TASK DIRECTIONS: Reproduce the listing verbatim through the line with "rests on, the".

INPUT:
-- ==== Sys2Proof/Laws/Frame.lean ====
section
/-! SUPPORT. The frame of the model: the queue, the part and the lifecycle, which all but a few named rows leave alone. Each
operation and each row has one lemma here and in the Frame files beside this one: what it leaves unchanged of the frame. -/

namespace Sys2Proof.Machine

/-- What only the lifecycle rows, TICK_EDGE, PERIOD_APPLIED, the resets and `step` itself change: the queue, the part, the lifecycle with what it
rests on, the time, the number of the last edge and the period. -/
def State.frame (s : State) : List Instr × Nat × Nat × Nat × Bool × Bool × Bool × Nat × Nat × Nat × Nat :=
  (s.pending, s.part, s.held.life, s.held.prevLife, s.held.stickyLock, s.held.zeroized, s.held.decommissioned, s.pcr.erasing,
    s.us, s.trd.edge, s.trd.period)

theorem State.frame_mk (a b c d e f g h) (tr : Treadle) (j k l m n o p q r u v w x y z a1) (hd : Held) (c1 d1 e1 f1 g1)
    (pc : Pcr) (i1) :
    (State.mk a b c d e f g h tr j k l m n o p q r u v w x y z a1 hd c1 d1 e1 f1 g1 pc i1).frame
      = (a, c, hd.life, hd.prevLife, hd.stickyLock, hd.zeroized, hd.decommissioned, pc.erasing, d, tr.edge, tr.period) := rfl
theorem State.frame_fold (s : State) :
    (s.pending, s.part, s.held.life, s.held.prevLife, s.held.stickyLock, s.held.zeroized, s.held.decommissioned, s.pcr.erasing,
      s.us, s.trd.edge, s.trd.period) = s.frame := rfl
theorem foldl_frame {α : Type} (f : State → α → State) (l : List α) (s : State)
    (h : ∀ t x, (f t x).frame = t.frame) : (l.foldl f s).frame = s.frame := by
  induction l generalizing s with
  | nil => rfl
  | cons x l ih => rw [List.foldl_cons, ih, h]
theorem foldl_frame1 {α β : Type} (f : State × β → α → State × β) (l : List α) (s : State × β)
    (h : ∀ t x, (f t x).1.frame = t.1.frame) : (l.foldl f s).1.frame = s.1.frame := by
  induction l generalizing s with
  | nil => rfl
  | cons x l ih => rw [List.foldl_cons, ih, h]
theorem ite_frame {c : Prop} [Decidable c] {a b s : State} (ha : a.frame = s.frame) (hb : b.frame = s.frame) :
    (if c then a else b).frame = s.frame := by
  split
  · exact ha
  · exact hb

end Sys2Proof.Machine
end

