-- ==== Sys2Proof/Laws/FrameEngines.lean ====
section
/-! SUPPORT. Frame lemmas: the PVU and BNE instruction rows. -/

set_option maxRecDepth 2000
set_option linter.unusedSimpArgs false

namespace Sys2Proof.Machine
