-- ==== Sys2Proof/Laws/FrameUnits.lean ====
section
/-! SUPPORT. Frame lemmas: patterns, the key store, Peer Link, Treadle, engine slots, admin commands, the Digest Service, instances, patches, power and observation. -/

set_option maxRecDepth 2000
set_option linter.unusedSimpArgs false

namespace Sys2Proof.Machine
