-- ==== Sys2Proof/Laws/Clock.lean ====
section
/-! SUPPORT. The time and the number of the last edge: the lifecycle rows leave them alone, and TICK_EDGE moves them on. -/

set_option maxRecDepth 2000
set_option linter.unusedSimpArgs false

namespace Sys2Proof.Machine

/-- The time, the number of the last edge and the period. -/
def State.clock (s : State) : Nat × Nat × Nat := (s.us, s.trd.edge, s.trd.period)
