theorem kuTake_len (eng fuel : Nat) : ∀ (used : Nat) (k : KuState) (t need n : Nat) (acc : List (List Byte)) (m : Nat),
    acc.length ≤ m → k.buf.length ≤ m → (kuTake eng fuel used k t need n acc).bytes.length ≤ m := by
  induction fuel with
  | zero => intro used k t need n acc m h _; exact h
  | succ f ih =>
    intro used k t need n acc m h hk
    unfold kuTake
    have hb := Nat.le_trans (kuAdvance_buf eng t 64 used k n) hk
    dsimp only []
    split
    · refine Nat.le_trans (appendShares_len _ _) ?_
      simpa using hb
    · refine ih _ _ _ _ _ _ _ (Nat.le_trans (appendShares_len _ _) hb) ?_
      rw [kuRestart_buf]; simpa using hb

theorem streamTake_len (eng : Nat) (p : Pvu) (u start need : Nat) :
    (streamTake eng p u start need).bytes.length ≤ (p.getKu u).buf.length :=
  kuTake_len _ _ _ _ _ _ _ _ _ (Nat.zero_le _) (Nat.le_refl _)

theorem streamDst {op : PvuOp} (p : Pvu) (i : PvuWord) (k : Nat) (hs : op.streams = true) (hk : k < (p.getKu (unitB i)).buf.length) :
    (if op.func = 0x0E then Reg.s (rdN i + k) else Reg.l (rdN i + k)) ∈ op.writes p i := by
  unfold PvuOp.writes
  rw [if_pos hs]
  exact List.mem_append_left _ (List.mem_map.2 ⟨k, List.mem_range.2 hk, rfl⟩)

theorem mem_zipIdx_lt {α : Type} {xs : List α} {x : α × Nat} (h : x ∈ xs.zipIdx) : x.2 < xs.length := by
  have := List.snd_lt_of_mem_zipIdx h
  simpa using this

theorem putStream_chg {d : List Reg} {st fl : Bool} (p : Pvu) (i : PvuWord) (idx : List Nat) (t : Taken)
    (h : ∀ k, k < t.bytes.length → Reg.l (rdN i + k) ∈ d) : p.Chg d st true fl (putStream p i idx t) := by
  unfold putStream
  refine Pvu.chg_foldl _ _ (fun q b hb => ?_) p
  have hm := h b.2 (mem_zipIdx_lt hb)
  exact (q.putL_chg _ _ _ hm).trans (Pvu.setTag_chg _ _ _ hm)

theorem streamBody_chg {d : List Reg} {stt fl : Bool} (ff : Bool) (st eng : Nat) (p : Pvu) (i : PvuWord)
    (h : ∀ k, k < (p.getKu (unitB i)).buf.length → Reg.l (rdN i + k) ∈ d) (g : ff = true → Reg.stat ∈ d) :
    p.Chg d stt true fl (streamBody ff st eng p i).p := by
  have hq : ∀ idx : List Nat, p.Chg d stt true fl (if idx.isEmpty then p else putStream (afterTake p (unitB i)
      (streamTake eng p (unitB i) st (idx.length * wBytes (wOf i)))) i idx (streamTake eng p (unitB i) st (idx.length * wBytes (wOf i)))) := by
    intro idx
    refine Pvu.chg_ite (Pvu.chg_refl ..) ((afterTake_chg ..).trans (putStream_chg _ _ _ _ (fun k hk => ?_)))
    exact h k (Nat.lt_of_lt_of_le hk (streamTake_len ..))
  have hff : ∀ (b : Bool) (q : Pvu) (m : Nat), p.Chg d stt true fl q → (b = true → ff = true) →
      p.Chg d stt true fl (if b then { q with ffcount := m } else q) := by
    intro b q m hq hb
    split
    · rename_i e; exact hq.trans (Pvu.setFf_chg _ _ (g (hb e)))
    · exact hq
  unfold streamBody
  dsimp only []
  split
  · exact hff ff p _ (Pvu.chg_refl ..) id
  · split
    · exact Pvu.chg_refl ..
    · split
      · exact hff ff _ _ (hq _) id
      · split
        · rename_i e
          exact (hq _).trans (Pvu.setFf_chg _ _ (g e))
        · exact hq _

FINISHED TASK:
-- ==== Sys2Proof/Laws/Frame.lean ====
section
/-! SUPPORT. The frame of the model: the queue, the part and the lifecycle, which all but a few named rows leave alone. Each
operation and each row has one lemma here and in the Frame files beside this one: what it leaves unchanged of the frame. -/

namespace Sys2Proof.Machine

/-- What only the lifecycle rows, TICK_EDGE, PERIOD_APPLIED, the resets and `step` itself change: the queue, the part, the lifecycle with what it
rests on, the time, the number of the last edge and the period. -/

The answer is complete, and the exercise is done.